Proving you can never be too old to play a recent high school graduate, the thoroughly likable Zac Efron stars as Jack Jansen, a former swimming standout who now holds the dual job of working as a paperboy for his family’s publication and toting the film’s other characters from place to place, since no one else in his swampy Floridian hometown seems to be able or willing to drive.

What begins as a lazy summer for Jack, however, becomes infinitely more interesting when older brother Ward (Matthew McConaughey) and writing partner Yardley Acheman (Daniel Oyelowo) come into town to investigate a sleazy murder trial and to hopefully acquit Hillary Van Wetter (John Cusack), the alleged perpetrator. Also involved in the fairly straightforward plot line is Charlotte Bless (Nicole Kidman), a trashy yet tantalizing blonde who attracts the immediate attention of Jack, despite her bizarre devotion to the violent and misogynistic Hillary, with whom she engages in mimed intercourse early in the film.

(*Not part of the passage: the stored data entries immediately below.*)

/-- The fields of a well-formed command's word (R100, R103). -/
theorem encode_fields : ∀ {i : Instr}, WellFormed i →
    opField (encode i) = i.opcode ∧ rsvField (encode i) = 0 ∧ (digitField (encode i)).toNat = i.digits
  | .nop => Laws.WordFields.nop
  | .encCtr => Laws.WordFields.encCtr
  | .hmac => Laws.WordFields.hmac
  | .trunc => Laws.WordFields.trunc
  | .modred d => Laws.WordFields.modred d
  | .tstep => Laws.WordFields.tstep
  | .hotp d => Laws.WordFields.hotp d
  | .totp d => Laws.WordFields.totp d

/-! ### The decoder by the fields -/

theorem noDigits_eq_command_iff {i j : Instr} {d : BitVec 4} : noDigits i d = .command j ↔ d = 0 ∧ i = j := by
  rw [noDigits]
  split_ifs with h
  · simp [h]
  · exact ⟨nofun, fun ⟨hd, _⟩ => absurd hd h⟩

theorem noDigits_illegal_iff {i : Instr} {d : BitVec 4} : (∃ why, noDigits i d = .illegal why) ↔ d ≠ 0 := by
  rw [noDigits]
  split_ifs with h
  · simp [h]
  · exact ⟨fun _ => h, fun _ => ⟨_, rfl⟩⟩

/-- The opcode map gives a command exactly for its opcode and its digit count (R103). -/
theorem decodeOp_eq_command_iff {op : BitVec 8} {d : BitVec 4} {i : Instr} :
    decodeOp op d = .command i ↔ op = i.opcode ∧ d.toNat = i.digits := by
  constructor
  · intro h
    rw [decodeOp] at h
    split_ifs at h with hop hop hop hop hop hop hop hop
    iterate 4
      obtain ⟨rfl, rfl⟩ := noDigits_eq_command_iff.mp h
      exact ⟨hop, rfl⟩
    · cases h
      exact ⟨hop, rfl⟩
    · obtain ⟨rfl, rfl⟩ := noDigits_eq_command_iff.mp h
      exact ⟨hop, rfl⟩
    iterate 2
      cases h
      exact ⟨hop, rfl⟩
  · rintro ⟨rfl, hd⟩
    cases i with
    | modred | hotp | totp => exact congrArg _ (congrArg _ hd)
    | _ => exact noDigits_eq_command_iff.mpr ⟨BitVec.eq_of_toNat_eq hd, rfl⟩

/-- The words that decode to a command, by their fields (R102, R103, R105). -/
theorem decode_eq_command_iff {w : Word} {i : Instr} :
    decode w = .command i ↔ opField w = i.opcode ∧ rsvField w = 0 ∧ (digitField w).toNat = i.digits := by
  rw [decode]
  split_ifs with h
  · rw [decodeOp_eq_command_iff]
    exact and_congr_right' (iff_and_self.mpr fun _ => h)
  · exact ⟨nofun, fun ⟨_, hrsv, _⟩ => absurd hrsv h⟩

/-- Settles O1: the word of a command has the fields the decoder asks for. -/
theorem decodeOfEncodeIsTheCommand : Obligations.DecodeOfEncodeIsTheCommand :=
  fun _ hw => decode_eq_command_iff.mpr (encode_fields hw)

/-- Settles O2: the word and the command's own word have the same fields. -/
theorem commandWordIsUnique : Obligations.CommandWordIsUnique := by
  intro w i h
  have hw : WellFormed i := wellFormed_of_decode h
  obtain ⟨hop, hrsv, hd⟩ := decode_eq_command_iff.mp h
  obtain ⟨hop', hrsv', hd'⟩ := encode_fields hw
  exact ⟨hw, word_eq_of_fields (hop'.trans hop.symm) (BitVec.eq_of_toNat_eq (hd'.trans hd.symm))
    (hrsv'.trans hrsv.symm)⟩

/-- Settles O4: the command words are `encode`'s, and the three illegal words are run. -/
theorem opcodeMapWordsDecode : Obligations.OpcodeMapWordsDecode := by
  have hdecode := decodeOfEncodeIsTheCommand
  exact ⟨hdecode .nop (by decide), hdecode .encCtr (by decide), hdecode .hmac (by decide), hdecode .trunc (by decide),
    hdecode (.modred 6) (by decide), hdecode (.modred 15) (by decide), hdecode .tstep (by decide),
    hdecode (.hotp 7) (by decide), hdecode (.totp 8) (by decide), by decide, by decide, by decide⟩

/-! ### Illegal words (R102, R106) -/

/-- What the opcode map refuses: an opcode from 8 on, and a digit count with an opcode that takes none (R106). -/
theorem decodeOp_illegal_iff {op : BitVec 8} {d : BitVec 4} : (∃ why, decodeOp op d = .illegal why) ↔
    8 ≤ op.toNat ∨ (d ≠ 0 ∧ op.toNat ∈ [0x00, 0x01, 0x02, 0x03, 0x05]) := by
  rw [decodeOp]
  split_ifs
  iterate 8 simp [*, noDigits_illegal_iff]
  · have hop : 8 ≤ op.toNat := by bv_omega
    simp [hop]

/-- Settles O3: the reserved field, then what the opcode map refuses, with the fields as numbers. -/
theorem illegalWordsAreExactlyThese : Obligations.IllegalWordsAreExactlyThese := by
  intro w
  have hrsv : w.toNat / 4096 ≠ 0 ↔ rsvField w ≠ 0 := by
    rw [← rsvField_toNat]
    exact BitVec.toNat_ne_iff_ne (y := 0)
  have hd : w.toNat / 256 % 16 ≠ 0 ↔ digitField w ≠ 0 := by
    rw [← digitField_toNat]
    exact BitVec.toNat_ne_iff_ne (y := 0)
  rw [← opField_toNat, hrsv, hd, decode]
  split_ifs with h
  · rw [decodeOp_illegal_iff, or_iff_right (not_not.mpr h)]
  · exact ⟨fun _ => .inl h, fun _ => ⟨_, rfl⟩⟩

/-- Settles O7: an idle block rejects a word that does not decode. -/
theorem illegalWordRaisesIllegal : Obligations.IllegalWordRaisesIllegal := by
  intro s w es hs hr hp hw
  obtain ⟨why, hd⟩ := (illegalWordsAreExactlyThese w).mpr hw
  rw [step_write hs hr (by decide) (by decide)]
  exact (hostWrite_cmd_of_idle (s := { s with script := es }) hp w).trans (presentCommand_of_illegal hd _)

/-! ### The events of `ldkey` (R111) -/

/-- A run continues where a shorter one ended. -/
theorem run_add_of_next {n : Nat} {s t : State} (h : run n s = .next t) (k : Nat) : run (n + k) s = run k t := by
  induction n generalizing s with
  | zero =>
    cases h
    rw [Nat.zero_add]
  | succ n ih =>
    obtain ⟨u, hstep, hrun⟩ := run_succ_next h
    rw [Nat.succ_add, run_succ_of_next hstep, ih hrun]

/-- The bytes of a padded word that lie in the string are the string's (R111). -/
theorem wordBytes_paddedWord_getElem? {bs : List Byte} {k j : Nat} (hj : j < 4) (h : 4 * k + j < bs.length) :
    (wordBytes (paddedWord bs k))[j]? = bs[4 * k + j]? := by
  rw [paddedWord, wordBytes_wordOfBytes _ (by simp), List.getElem?_take_of_lt hj,
    List.getElem?_append_left (by simp; omega), List.getElem?_take_of_lt hj, List.getElem?_drop]

/-- One more padded word holds up to four more bytes of the string. -/
theorem Memory.Holds.setBytes_paddedWord {m : Memory} {bs : List Byte} {k : Nat} (h : m.Holds (bs.take (4 * k))) :
    (m.setBytes (4 * k) (wordBytes (paddedWord bs k))).Holds (bs.take (4 * (k + 1))) := by
  intro j hj
  rw [List.length_take] at hj
  rw [List.getElem_take]
  by_cases hlow : j < 4 * k
  · rw [Memory.get?_setBytes_of_outside _ _ _ _ (.inl hlow), h j (by simp; omega), List.getElem_take]
  · obtain ⟨i, rfl⟩ := Nat.exists_eq_add_of_le (not_lt.mp hlow)
    rw [Memory.get?_setBytes_of_inside _ _ _ _ (by simp; omega), wordBytes_paddedWord_getElem? (by omega) (by omega),
      List.getElem?_eq_getElem]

The plot has its fair share of twists and turns, most of which induce more head-scratching than pity and fear, but this movie isn’t about story or narrative arc so much as atmosphere and erotic allure. Melding the look, feel and music of 1960s-era B-movies with a polished Hollywood thriller circa 2012, Daniels has crafted an endlessly intriguing canvas of sights and sounds, supplemented perfectly by the cast’s consistent commitment to raw emotion and grit.

Kidman fares especially well as Charlotte, who comes across as a shockingly sympathetic composite of sexploitation icons and Deep South archetypes. When she pees on Efron’s Jack to save him from probable death by jellyfish sting, for instance, Kidman, as Charlotte, somehow manages to make the act seem heroic, sexy and disgustingly trashy, all at once.

In a similar vein, although Daniels’ decision to showcase Efron’s semi-nude body repeatedly throughout the film does seem to be squarely aimed at the audience’s desires, the director’s move also makes sense for Efron’s character. Jack is overwhelmed by the physical heat of his hometown, the claustrophobia of his household and the erotic impulses that plague him. So naturally he seeks coolness and liberation wherever he can find them.

Jack may bore some viewers with his pretty-boy looks and his “aw shucks” demeanor, but his earnest sincerity and his desire to overcome all forces of confinement and repression make him the film’s ideal spokesperson. Like the rest of the characters, the movie as a whole and many of us who sit anxiously in the audience, Jack can’t stop thinking about sex, love, family and violence. He can’t — or doesn’t want to — find a “proper” means of sublimation. So he, like Daniels, simply puts it all out there. For that, I can only applaud him, as well as the film itself.